'Ankara emir verdi,
769 Musevi öldü'
Zülfü Livaneli’nin
Serenad kitabıyla tekrar gündeme gelen Struma faciasında hayatını kaybeden 769
Musevi, 70 yıl sonra geminin İstanbul’da 71 gün beklediği Sarayburnu’nda
anıldı. İshak Alaton, “769 kişi o günün devleti tarafından bilerek ölüme terk
edildi. Özür diliyoruz sözünü duymak istiyorum” dedi. 1942’de 769 yolcu 10 mürettebatla Romanya’dan Filistin’e Nazilerden
kaçmak için yola çıkan ancak 71 gün İstanbul’da bekledikten sonra Karadeniz’e
bırakılıp bir Rus torpidosuyla batırılan Struma gemisinde hayatını kaybedenler
70 yıl sonra ilk kez Sarayburnu’nda anıldı. Unutulan Struma faciası VATAN
Yazarı Zülfü Livaneli’nin 2011’de yazdığı çok satan Serenad adlı romanıyla
tekrar gündeme gelmişti. Anmaya işadamı İshak Alaton, Zülfü Livaneli, avukat
Cem Murat Sofuoğlu, Türk Musevi Cemiyeti Başkanı Sami Herman, Prof. Dr. İştar
Gözaydın’ın yanı sıra yaklaşık 40 civarında kişi katıldı. Sarayburnu’nda
yapılan anmayı tertipleyen avukat Sofuoğlu, “Zülfü Bey’in Serenad kitabını
okuduktan sonra aldığım ilhamla harekete geçtim. Burada hiçbir kimlikle değil
sadece insan olarak bulunuyoruz. Bu insanları birisinin anması ve hatırlaması
lazım” dedi. Törende konuşan Türk Musevi Cemaati Başkanı Sami Herman bugün tüm
sinagoglarda Struma’da ölenler için anma töreni ve dua düzenleneceğini
belirtti.
‘Ankara’nın emriyle
cinayet’
Anmaya katılan
facianın canlı tanığı İshak Alaton ise, “Gemi geldiğinde 15 yaşındaydım.

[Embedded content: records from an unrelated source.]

/-- A write of RSV_MCTRL: ACT and DOMAIN, then START, then END. -/
def writeMctrl (v : Nat) (s : State) : State :=
  let s := setReg R.RSV_MCTRL (v % 64) s
  let start (s : State) : State :=
    match v % 16 with
    | 1 => effectOf execScrubPassStart s
    | 2 => effectOf (execSweepRequest (BitVec.ofNat 32 v)) s
    | 7 => effectOf execChannelQuiesce s
    | _ => startStatus St.BAD_OP s
  whenBit v 17 (effectOf execQuiesceEnd) (whenBit v 16 start s)

/-- A write of DBG_RESUME for the thread DBG_TSEL names. -/
def writeResume (v : Nat) (s : State) : State :=
  let w := whoOf (regField s R.DBG_TSEL 0 7)
  whenBit v 0 (if bit v 1 then effectOf (execDebugStep w) else effectOf (execDebugResume w)) s

/-- The registers of a keyed command, which a running command holds (R406). -/
def isKcwOperand (off : Nat) : Bool :=
  decide (off = R.KCW_CMD) || decide (off = R.KCW_CTR_LO) || decide (off = R.KCW_CTR_HI)
    || (decide (R.KCW_OPND0 ≤ off) && decide (off ≤ R.KCW_OPND15)) || decide (off = R.KCW_TAG_LO)
    || decide (off = R.KCW_TAG_HI)

/-- A write of a register of a keyed command. -/
def writeKcw (off v : Nat) (s : State) : State :=
  if s.kcw.run.isSome then s
  else if off = R.KCW_TAG_LO ∨ off = R.KCW_TAG_HI then setReg off v s
  else storeReg off v s

/-- A write that a register takes only under a condition; ignored otherwise, with bit `cb` of `cfg` set (R529). -/
def guarded (ok : Bool) (cfg cb : Nat) (f : State → State) (s : State) : State :=
  if ok then f s else setRegBit cfg cb s

/-- A write of LDG_M0BASE, LDG_M1BASE or LDG_SIZE (R363); a mirror exists from the first write of its base (R530). -/
def writeMirror (off v : Nat) (s : State) : State :=
  let t := storeReg off v s
  if off = R.LDG_SIZE then t
  else if off = R.LDG_M0BASE_LO ∨ off = R.LDG_M0BASE_HI then { t with ledger := { t.ledger with placed0 := true } }
  else { t with ledger := { t.ledger with placed1 := true } }

/-- Writes of the registers of the CLERKs, the beat port, TELLER, the stack interface and the LEDGER that act or are
conditional. -/
def writeUnits (off v : Nat) : Option (State → State) :=
  let w := BitVec.ofNat 32 v
  if off = R.GBL_BOOT then some (whenBit v 0 startBoot)
  else if R.GBL_RMAP0_LO ≤ off ∧ off ≤ R.GBL_RMAP1_HI then
    some (fun s => if s.boot.phase = 0 then storeReg off v s else s)
  else if off = R.CLK_CTRL then
    some (fun s => effectOf (execClerkHalt (BitVec.ofNat 8 (v / 256))) (effectOf (execClerkStart (BitVec.ofNat 8 v)) s))
  else if off = R.CLK_TRST then some (whenBit v 31 (effectOf (execThreadRestart (whoOf v))))
  else if off = R.BEAT_CFG then some (writeBeatCfg v)
  else if off = R.BEAT_CTRL then some (fun s => whenBit v 1 (effectOf execBeatFreeze) (whenBit v 0 (effectOf execBeatArm) s))
  else if isDayConfig off then
    some (fun s => writeDay off (if off = R.DAY_CFG then v &&& (0xFFF + bitsOf s.build.size.clerks (fun _ => true) * 2 ^ 12) else v) s)
  else if off = R.TEL_CTRL then some (fun s => setReg off (v &&& bitsOf s.build.size.lanes (fun _ => true)) s)
  else if off = R.TEL_REISSUE then some (whenBit v 31 (effectOf (execTelReissue (BitVec.ofNat 12 v))))
  else if isStkConfig off then some (writeStk off v)
  else if off = R.STK_RETRY then some (guarded (decide (bits v 0 5 ≤ 16)) R.STK_STAT 0 (storeReg off v))
  else if off = R.STK_QCHAN then
    some (fun s => guarded (decide (s.reserve.quiesce = 0)) R.STK_STAT 0 (storeReg off v) s)
  else if off = R.LDG_CTRL then some (effectOf (execJournalEnable w))
  else if (R.LDG_M0BASE_LO ≤ off ∧ off ≤ R.LDG_M1BASE_HI) ∨ off = R.LDG_SIZE then
    some (fun s => guarded (!bit (reg s R.LDG_CTRL) 0) R.LDG_STAT 0 (writeMirror off v) s)
  else if off = R.LDG_SETTLED_LO then some (setReg off v)
  else if off = R.LDG_SETTLED_HI then some (effectOf (execSettlePush w))
  else if off = R.LDG_QCFG then some (effectOf (execQueueFlush w))
  else if off = R.LDG_QSTAT then some (whenBit v 16 (fun s => setReg (qovrKey (queueSel s)) 0 s))
  else if off = R.LDG_QLOST then some (fun s => setReg (qlostKey (queueSel s)) v s)
  else none
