/-- On every state in which the thread may issue FLOW with its coins there, when no check of the flow block refuses
it, its first station has room, no earlier FLOW or SFEED of the stream waits and fewer than 256 tickets of the CLERK
are outstanding: a ticket that is not outstanding is taken, TICKET holds it and g[d] a result word with it. A route
that begins at TELLER puts a chunk of the block last in its input queue. On another route, with the payload in
scratch and no earlier tile of the stream still being read, the tile stands last in the queue of the first station
with the kind, stream, ledger number, settlement position, route and TEXT_END of the block, LAST, which is the choice
of the model (log entry 175), and the payload and its check; with a payload in stack memory a read of its lines is
under way for that tile. Every other thread and all of scratch are unchanged. When a check refuses it, the status of
the first such check is the result and nothing else changes. The checks are, in this order: the stream is built, is of
this CLERK and is neither FREE nor DEAD nor CLOSING; the block is 64-byte aligned in scratch; of a HELD stream the route
begins at TELLER or the item is the one to be re-issued; the fields and the COUNT of the kind are right; the route is
legal for the kind; REPLAY is 0; LEDGER is not 0 unless the route begins at TELLER; a route to the CLERK sink has an
aligned RESULT block in scratch and another RESULT 0; the payload lies in scratch or in a span of stack memory that the
stream may name. ST_BOUNDS for the block (log entry 67), ST_BAD_OP for RESULT and ST_BOUNDS for a payload in scratch
(log entry 188) are the choices of the model. (R11, R29, R31, R32, R35, R39, R40, R45, R75, R76, R77, R80) -/
def Obligations.SendingATile : Prop :=
  ∀ (s : State) (w : Who) (f : Fields),
    let t := issuedThread s w
    let c := w.clerk.toNat
    let n := t.stream
    let x := (t.reg f.a).toNat
    let b := readFlow (scratchRead s c x 64)
    let first := routeHop b.route 0
    let y := stream s n
    let stack := first ≠ 1 ∧ payloadLen b ≠ 0 ∧ inRegion s 0 b.addr (payloadLen b) = false
      ∧ inRegion s 1 b.addr (payloadLen b) = false ∧ inOutput y b.addr (payloadLen b) = false
    flowRefusal s w x b = firstRefusal
      [(decide (s.build.size.contexts ≤ n), 0x21), (decide (n / 512 ≠ c), 0x70), (decide (y.st = .free), 0x70),
       (decide (y.st = .dead ∨ y.st = .closing), 0x11), (decide (x % 64 ≠ 0 ∨ 0x40000 < x + 64), 0x21),
       (decide (y.st = .held ∧ first ≠ 1 ∧ ¬ (y.heldAt ≠ 1 ∧ t.ledger ≠ 0 ∧ y.heldItem = t.ledger)), 0x70),
       (b.reserved || decide (b.kind = 3) || !countFits b, 0x70), (!routeLegal b.route (kindOf b.kind), 0x70),
       (b.replay, 0x70), (decide (first ≠ 1 ∧ t.ledger = 0), 0x70),
       (decide (routeSink b.route = 12 ∧ (b.result % 64 ≠ 0 ∨ 0x40000 < b.result + 4096)), 0x21),
       (decide (routeSink b.route ≠ 12 ∧ b.result ≠ 0), 0x70),
       (decide (b.stack = false ∧ 0x40000 < b.addr + payloadLen b), 0x21), (decide (b.stack = true ∧ stack), 0x21)]
    ∧ (Issues s w f 0x40 10 → streamsUnknown s = false →
      (∀ st, flowRefusal (noteIssue w s) w x b = some st → Writes w f 10 s (resultWord st 0 0) (exec (.flow w f) s))
      ∧ (flowRefusal (noteIssue w s) w x b = none → hopRoom s first = true → sendAhead (noteIssue w s) w = false →
        outstanding s c < 256 → Tab.get 0 s.ticketNext c < 0xFFF →
        Answers (exec (.flow w f) s) (fun u => ∃ k, k < 0xFFF ∧ isOutstanding s c k = false
          ∧ thread u w = { t.setG f.d (resultWord 0 0 k) with pc := t.pc + 1, ticket := k }
          ∧ (∃ z, ticket? u c k = some z ∧ z.done = false ∧ z.old = false ∧ z.stream = n
              ∧ z.result = (if routeSink b.route = 12 then b.result + 1 else 0))
          ∧ (∀ v, Who.key v ≠ Who.key w → thread u v = thread s v) ∧ ScratchKept s u
          ∧ (first = 1 → ∃ e, u.teller.queue = s.teller.queue ++ [e] ∧ e.stream = n ∧ e.len = payloadLen b
              ∧ e.tag = k ∧ e.route = some b.route ∧ e.settle = b.settle)
          ∧ (first ≠ 1 → (b.stack = false ∨ payloadLen b = 0) → flowUnread s n = false → ∃ z, queueAt u first = queueAt s first ++ [z]
              ∧ z.kind = kindOf b.kind ∧ z.stream = n ∧ z.ledger = t.ledger ∧ z.settle = b.settle ∧ z.ticket = k
              ∧ z.origin = c ∧ z.route = b.route ∧ z.last = true ∧ z.textEnd = (b.textEnd || b.eos)
              ∧ z.payload = scratchRead s c b.addr (payloadLen b) ∧ z.check = crc32c z.payload)
          ∧ (first ≠ 1 → b.stack = true → payloadLen b ≠ 0 → u.hops = s.hops
              ∧ ∃ a ∈ u.accesses, a.ident = s.nextAccess ∧ a.kind = .read
                ∧ ∃ z o, a.job = .flowPayload z o (payloadLen b) ∧ z.stream = n ∧ z.ticket = k ∧ z.ledger = t.ledger))))

/-- On every state in which the thread may issue EMIT with its coins there and holds an item of an OPEN stream, for
a length from 1 to 4,096 in scratch and a sink of 9 to 11, when the LEDGER hop has room and fewer than 256 tickets
of the CLERK are outstanding: a ticket is taken, TICKET holds it and g[d] a result word with it; a text tile of the
item with those bytes, routed to LEDGER and that sink, stands last in the queue of the LEDGER; every other thread,
every stream and all of scratch are unchanged. LEDGER 0 and another sink give ST_BAD_OP, another length ST_LEN. A stream
number that is not built gives ST_BOUNDS before these checks, which is the choice of the model (log entry 177). (R11,
R78, R80, R81) -/
def Obligations.EmittingText : Prop :=
  ∀ (s : State) (w : Who) (f : Fields),
    let t := issuedThread s w
    let c := w.clerk.toNat
    let n := t.stream
    let x := (t.reg f.a).toNat
    let len := (t.reg f.b).toNat
    let sink := f.imm.toNat % 16
    Issues s w f 0x70 10 →
      (s.build.size.contexts ≤ n → Writes w f 10 s (resultWord 0x21 0 0) (exec (.emit w f) s))
      ∧ (n < s.build.size.contexts →
      (t.ledger = 0 → Writes w f 10 s (resultWord 0x70 0 0) (exec (.emit w f) s))
      ∧ (t.ledger ≠ 0 → (len = 0 ∨ 4096 < len) → Writes w f 10 s (resultWord 0x20 0 0) (exec (.emit w f) s))
      ∧ (t.ledger ≠ 0 → 1 ≤ len → len ≤ 4096 → (sink < 9 ∨ 11 < sink) →
          Writes w f 10 s (resultWord 0x70 0 0) (exec (.emit w f) s))
      ∧ (t.ledger ≠ 0 → 1 ≤ len → len ≤ 4096 → 9 ≤ sink → sink ≤ 11 → streamsUnknown s = false →
          (stream s n).st = .opened → x + len ≤ 0x40000 → hopRoom s 8 = true → outstanding s c < 256 →
          Tab.get 0 s.ticketNext c < 0xFFF →
          Answers (exec (.emit w f) s) (fun u => ∃ k z, k < 0xFFF ∧ isOutstanding s c k = false
            ∧ thread u w = { t.setG f.d (resultWord 0 0 k) with pc := t.pc + 1, ticket := k }
            ∧ queueAt u 8 = queueAt s 8 ++ [z] ∧ z.kind = .text ∧ z.stream = n ∧ z.ledger = t.ledger
            ∧ z.payload = scratchRead s c x len ∧ z.check = crc32c z.payload ∧ z.ticket = k
            ∧ z.route = 8 + 16 * sink
            ∧ u.streams = s.streams
            ∧ (∀ v, Who.key v ≠ Who.key w → thread u v = thread s v) ∧ ScratchKept s u)))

Jandarma iskeleye yanaşmasına izin vermediği için her akşam gelir ekmek, şeker,
yağ, yiyecek ve erzak çuvallarını sırtımda mavnalara taşırdım. 770 kişilik
erzak mavnalarla gemiye götürülürdü. 770 kişilik ekmek alır götürürdük. O
ekmeklerin kokusu hala hatırlıyorum. Kızılay o dönem göstermelik bir yardımla
yetindi. Struma’daki talihsiz insanlara esas yardımı İstanbul’daki Musevi
cemaatinin ileri gelenleri ve yaşlıları yaptı. Babam Haim Alaton da yardım için
kurulan komitedeydi. Ancak motoru Haliç’teki bir atölye de tamir edilen gemi bu
bilinmesine rağmen halatları kesilerek boğazın Karadeniz tarafına götürülerek
açık denizde bırakıldı. 770 kişi o günün devleti ve hükümeti tarafından bilerek
ölüme terkedildi. Ertesi gün gelip gemiyi göremeyinceuyandık. Struma Ankara’nın
emir verdiği bir cinayet olarak hafızalarda. Almanya Başbakanı Angela Merkel,
NeoNazileri tarafından öldürülen sekiz Türk için özür diledi. Almanya’nın 80 milyon
insanı bu saygı duruşun iştirak etti. Ben de diyorum ki bugün burada Struma
cinayeti için de ya Ankara’dan ya o gün yönetimde olan partiden birileri
çıkacak ve o günün hükümeti adına özür dileyecek. Ve diyecek ki “Evet bu bizim
omuzlarımızdaki bir cinayettir. Bir günahtır ve biz bunun yükü altında daha
fazla ezilmek istemiyoruz ve özür diliyoruz. Artık “Özür diliyoruz” sözünü
duymak istiyorum. Zamanı geldi. Türkiye’nin özür dileme cesaretini
gösterebilmesi lazım. Bunu yapabildiği takdirde arınacak, yücelecek, yükselecek
ve saygınlık kazanacak. Geçmişimizle barışmak en önemli hedefimiz olmalı” dedi.
Yazdığı Serenad adlı
romanla unutulan facianın bir çok kişi tarafından öğrenilmesini sağlayan Zülfü
Livaneli ise, “Bazı katliamları hoş görmek bazılarının karşısında olmak diye
bir şey olamaz. Katliam katliamdır. İnsan öldürmek insan öldürmektir. Bugün
Almanya’da öldürülen vatandaşlarımıza nasıl canımız yanıyorsa Struma’da, 2.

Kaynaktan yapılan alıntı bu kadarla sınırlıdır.